(Stored data)

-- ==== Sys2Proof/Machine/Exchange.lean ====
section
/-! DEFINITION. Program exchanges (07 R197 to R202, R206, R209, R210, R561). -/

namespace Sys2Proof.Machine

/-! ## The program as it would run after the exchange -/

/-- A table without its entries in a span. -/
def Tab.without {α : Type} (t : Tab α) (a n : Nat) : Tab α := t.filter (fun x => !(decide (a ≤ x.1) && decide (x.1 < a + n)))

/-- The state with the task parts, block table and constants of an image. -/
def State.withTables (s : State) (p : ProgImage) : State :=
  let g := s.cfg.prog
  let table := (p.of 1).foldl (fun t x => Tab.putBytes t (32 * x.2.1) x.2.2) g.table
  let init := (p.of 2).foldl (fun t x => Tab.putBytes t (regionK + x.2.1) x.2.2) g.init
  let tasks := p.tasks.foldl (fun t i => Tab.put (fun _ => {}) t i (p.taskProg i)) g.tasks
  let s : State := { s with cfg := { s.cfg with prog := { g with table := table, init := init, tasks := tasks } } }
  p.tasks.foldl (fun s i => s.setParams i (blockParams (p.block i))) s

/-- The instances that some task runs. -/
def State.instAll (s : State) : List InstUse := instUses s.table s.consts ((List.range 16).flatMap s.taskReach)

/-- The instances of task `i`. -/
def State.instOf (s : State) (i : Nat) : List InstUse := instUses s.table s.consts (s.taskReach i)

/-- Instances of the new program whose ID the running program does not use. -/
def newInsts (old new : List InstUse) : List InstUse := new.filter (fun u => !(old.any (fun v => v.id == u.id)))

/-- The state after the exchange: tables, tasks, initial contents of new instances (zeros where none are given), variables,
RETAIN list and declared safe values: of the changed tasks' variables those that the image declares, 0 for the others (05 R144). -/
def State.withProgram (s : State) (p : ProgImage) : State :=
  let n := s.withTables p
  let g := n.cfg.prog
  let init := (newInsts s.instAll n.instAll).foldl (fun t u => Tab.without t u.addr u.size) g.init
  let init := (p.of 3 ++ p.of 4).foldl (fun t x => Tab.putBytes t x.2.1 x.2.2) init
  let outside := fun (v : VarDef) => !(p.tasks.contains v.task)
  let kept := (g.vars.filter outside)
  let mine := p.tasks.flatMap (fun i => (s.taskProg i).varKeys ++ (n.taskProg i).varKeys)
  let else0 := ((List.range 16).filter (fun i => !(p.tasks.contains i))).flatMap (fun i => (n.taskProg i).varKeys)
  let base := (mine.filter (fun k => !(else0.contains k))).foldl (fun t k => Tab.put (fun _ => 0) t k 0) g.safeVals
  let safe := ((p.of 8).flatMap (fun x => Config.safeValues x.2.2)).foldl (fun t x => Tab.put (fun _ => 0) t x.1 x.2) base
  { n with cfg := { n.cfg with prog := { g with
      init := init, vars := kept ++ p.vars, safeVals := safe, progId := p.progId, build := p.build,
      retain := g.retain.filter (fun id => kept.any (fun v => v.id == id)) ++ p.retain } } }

* * *

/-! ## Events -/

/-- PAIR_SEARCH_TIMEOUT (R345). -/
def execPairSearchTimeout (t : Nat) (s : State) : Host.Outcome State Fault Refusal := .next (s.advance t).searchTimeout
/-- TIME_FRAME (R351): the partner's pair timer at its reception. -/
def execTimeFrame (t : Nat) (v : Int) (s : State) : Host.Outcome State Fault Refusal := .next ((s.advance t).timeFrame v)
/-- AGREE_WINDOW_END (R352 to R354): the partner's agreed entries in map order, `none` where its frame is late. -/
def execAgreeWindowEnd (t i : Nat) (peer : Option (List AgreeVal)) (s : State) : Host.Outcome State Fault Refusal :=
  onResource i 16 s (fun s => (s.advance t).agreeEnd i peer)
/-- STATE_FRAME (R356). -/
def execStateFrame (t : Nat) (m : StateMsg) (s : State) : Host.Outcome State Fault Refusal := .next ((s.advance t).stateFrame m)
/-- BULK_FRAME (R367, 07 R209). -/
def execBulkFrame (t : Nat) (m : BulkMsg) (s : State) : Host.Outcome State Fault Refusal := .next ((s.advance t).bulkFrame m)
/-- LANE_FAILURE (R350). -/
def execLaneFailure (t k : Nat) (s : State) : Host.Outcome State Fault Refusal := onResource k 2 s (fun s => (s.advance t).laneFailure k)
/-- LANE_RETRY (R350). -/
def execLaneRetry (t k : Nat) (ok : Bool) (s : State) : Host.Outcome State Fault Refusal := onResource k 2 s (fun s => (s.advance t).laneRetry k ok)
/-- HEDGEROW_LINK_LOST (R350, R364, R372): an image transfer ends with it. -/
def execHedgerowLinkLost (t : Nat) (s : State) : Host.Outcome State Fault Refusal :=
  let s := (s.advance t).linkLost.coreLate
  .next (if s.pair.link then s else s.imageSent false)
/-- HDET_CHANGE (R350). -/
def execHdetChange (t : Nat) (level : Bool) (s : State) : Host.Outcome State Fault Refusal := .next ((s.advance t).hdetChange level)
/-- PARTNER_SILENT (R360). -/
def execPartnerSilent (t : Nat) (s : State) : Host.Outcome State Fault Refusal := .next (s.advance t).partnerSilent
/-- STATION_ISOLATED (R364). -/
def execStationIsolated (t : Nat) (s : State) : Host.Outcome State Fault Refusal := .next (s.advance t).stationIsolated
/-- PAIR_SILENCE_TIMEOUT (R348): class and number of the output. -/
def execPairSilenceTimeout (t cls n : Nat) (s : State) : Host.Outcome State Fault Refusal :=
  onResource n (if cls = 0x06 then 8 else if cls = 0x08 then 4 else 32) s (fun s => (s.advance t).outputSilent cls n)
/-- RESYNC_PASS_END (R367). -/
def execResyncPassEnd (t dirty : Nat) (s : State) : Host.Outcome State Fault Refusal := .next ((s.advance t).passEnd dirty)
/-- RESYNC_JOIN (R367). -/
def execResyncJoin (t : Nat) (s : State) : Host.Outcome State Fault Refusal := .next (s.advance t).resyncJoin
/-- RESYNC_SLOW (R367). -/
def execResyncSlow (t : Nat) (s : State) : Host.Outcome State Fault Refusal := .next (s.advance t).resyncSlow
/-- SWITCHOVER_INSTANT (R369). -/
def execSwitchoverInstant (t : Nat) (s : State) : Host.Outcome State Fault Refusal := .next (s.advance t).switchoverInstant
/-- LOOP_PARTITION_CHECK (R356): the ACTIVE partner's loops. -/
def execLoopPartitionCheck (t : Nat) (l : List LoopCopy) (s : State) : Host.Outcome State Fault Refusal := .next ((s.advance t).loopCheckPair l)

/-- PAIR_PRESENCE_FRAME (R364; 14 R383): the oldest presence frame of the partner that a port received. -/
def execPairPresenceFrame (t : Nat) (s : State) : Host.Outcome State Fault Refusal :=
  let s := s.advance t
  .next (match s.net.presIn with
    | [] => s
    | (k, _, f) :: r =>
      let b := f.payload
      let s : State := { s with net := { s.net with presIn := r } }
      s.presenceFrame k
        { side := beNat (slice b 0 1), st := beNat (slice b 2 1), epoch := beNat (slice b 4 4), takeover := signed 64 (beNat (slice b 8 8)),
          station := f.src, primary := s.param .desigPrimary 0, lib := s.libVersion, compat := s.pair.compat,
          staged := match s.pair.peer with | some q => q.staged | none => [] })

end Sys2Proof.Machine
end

==

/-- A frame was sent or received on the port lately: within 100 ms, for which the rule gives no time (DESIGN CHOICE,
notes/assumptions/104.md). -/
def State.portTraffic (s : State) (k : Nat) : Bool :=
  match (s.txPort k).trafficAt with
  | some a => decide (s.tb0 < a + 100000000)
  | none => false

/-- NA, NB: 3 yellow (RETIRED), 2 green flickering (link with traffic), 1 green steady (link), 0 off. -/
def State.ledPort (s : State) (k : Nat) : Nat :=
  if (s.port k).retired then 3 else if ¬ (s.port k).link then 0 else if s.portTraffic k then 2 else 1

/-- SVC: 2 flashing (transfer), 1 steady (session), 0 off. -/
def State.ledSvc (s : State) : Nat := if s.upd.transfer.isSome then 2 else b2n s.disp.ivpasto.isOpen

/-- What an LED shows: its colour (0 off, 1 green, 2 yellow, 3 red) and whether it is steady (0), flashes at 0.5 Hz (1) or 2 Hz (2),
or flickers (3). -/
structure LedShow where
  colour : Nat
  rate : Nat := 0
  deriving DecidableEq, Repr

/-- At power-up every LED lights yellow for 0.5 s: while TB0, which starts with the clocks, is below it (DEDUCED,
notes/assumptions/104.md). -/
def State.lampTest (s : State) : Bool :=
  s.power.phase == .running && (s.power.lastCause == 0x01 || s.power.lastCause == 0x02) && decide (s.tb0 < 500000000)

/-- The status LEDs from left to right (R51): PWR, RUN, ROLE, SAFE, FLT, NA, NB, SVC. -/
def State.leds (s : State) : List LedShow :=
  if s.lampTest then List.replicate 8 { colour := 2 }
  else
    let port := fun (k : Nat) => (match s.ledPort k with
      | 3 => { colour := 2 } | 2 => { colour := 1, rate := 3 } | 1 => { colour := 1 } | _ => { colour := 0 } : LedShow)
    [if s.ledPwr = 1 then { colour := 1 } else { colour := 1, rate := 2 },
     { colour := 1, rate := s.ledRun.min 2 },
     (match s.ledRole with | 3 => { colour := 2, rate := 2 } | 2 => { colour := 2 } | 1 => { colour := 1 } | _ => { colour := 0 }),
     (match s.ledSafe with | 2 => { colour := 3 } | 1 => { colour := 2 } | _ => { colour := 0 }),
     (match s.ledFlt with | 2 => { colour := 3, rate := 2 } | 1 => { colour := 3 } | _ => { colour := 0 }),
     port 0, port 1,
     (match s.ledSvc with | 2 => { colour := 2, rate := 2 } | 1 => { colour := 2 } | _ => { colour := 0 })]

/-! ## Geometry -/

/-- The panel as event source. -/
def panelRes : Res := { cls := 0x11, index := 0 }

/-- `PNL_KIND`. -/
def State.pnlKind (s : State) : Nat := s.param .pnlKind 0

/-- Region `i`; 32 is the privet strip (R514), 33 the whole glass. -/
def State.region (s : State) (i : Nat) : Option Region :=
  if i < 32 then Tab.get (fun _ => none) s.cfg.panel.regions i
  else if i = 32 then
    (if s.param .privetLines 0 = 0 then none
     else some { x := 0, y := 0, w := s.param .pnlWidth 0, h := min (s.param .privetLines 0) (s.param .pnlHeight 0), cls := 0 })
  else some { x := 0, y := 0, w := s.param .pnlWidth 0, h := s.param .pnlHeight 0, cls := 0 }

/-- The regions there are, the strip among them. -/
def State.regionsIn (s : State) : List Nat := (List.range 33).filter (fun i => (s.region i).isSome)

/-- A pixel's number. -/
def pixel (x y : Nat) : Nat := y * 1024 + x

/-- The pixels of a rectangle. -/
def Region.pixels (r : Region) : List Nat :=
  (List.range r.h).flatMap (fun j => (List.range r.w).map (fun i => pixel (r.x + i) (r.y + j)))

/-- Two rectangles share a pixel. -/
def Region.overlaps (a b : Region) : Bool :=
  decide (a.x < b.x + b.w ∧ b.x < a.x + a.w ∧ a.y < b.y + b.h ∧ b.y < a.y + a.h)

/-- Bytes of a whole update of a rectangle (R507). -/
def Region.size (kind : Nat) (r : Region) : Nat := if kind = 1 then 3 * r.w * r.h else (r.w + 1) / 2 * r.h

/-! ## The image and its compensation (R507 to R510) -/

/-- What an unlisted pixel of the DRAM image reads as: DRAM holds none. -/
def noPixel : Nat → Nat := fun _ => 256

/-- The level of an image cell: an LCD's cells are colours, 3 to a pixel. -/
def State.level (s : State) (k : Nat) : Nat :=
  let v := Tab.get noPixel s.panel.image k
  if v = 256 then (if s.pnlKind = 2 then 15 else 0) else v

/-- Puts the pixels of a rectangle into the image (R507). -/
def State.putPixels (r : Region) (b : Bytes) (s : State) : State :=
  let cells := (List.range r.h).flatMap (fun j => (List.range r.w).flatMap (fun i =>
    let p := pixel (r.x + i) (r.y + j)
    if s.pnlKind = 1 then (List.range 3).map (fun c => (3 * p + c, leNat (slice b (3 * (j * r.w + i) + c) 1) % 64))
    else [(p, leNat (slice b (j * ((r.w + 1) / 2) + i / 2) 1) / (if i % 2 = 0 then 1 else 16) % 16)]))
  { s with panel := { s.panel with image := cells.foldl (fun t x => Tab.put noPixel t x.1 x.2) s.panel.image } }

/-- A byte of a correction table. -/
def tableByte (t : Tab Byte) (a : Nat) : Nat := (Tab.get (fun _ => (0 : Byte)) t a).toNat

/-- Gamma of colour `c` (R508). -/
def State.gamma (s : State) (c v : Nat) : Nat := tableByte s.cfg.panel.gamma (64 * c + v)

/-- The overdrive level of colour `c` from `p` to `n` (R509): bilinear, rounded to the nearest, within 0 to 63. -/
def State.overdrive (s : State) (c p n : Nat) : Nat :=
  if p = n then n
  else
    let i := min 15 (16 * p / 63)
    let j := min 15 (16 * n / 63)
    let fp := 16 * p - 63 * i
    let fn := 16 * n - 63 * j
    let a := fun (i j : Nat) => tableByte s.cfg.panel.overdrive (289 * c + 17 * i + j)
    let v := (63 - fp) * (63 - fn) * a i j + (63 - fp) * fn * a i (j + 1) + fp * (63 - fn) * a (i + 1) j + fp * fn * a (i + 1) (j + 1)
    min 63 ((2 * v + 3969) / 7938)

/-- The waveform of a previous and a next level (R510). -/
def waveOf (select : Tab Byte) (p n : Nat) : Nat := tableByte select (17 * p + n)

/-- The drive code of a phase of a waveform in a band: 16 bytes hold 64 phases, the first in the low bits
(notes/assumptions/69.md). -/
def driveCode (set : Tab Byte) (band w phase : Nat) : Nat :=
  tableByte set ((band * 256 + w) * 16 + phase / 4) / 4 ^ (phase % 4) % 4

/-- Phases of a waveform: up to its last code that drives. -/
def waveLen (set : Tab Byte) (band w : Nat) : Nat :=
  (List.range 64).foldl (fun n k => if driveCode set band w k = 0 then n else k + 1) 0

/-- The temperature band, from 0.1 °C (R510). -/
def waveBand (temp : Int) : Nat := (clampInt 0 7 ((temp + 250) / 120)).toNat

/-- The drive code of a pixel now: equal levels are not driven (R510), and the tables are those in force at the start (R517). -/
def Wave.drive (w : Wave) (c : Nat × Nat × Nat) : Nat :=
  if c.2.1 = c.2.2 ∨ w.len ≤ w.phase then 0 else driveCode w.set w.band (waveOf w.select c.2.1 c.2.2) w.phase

__WHAT THE TASK ASKS__
Scan the lines above for "block", then copy every one that has it.

__ANSWER SPACE__
/-- The state with the task parts, block table and constants of an image. -/
  p.tasks.foldl (fun s i => s.setParams i (blockParams (p.block i))) s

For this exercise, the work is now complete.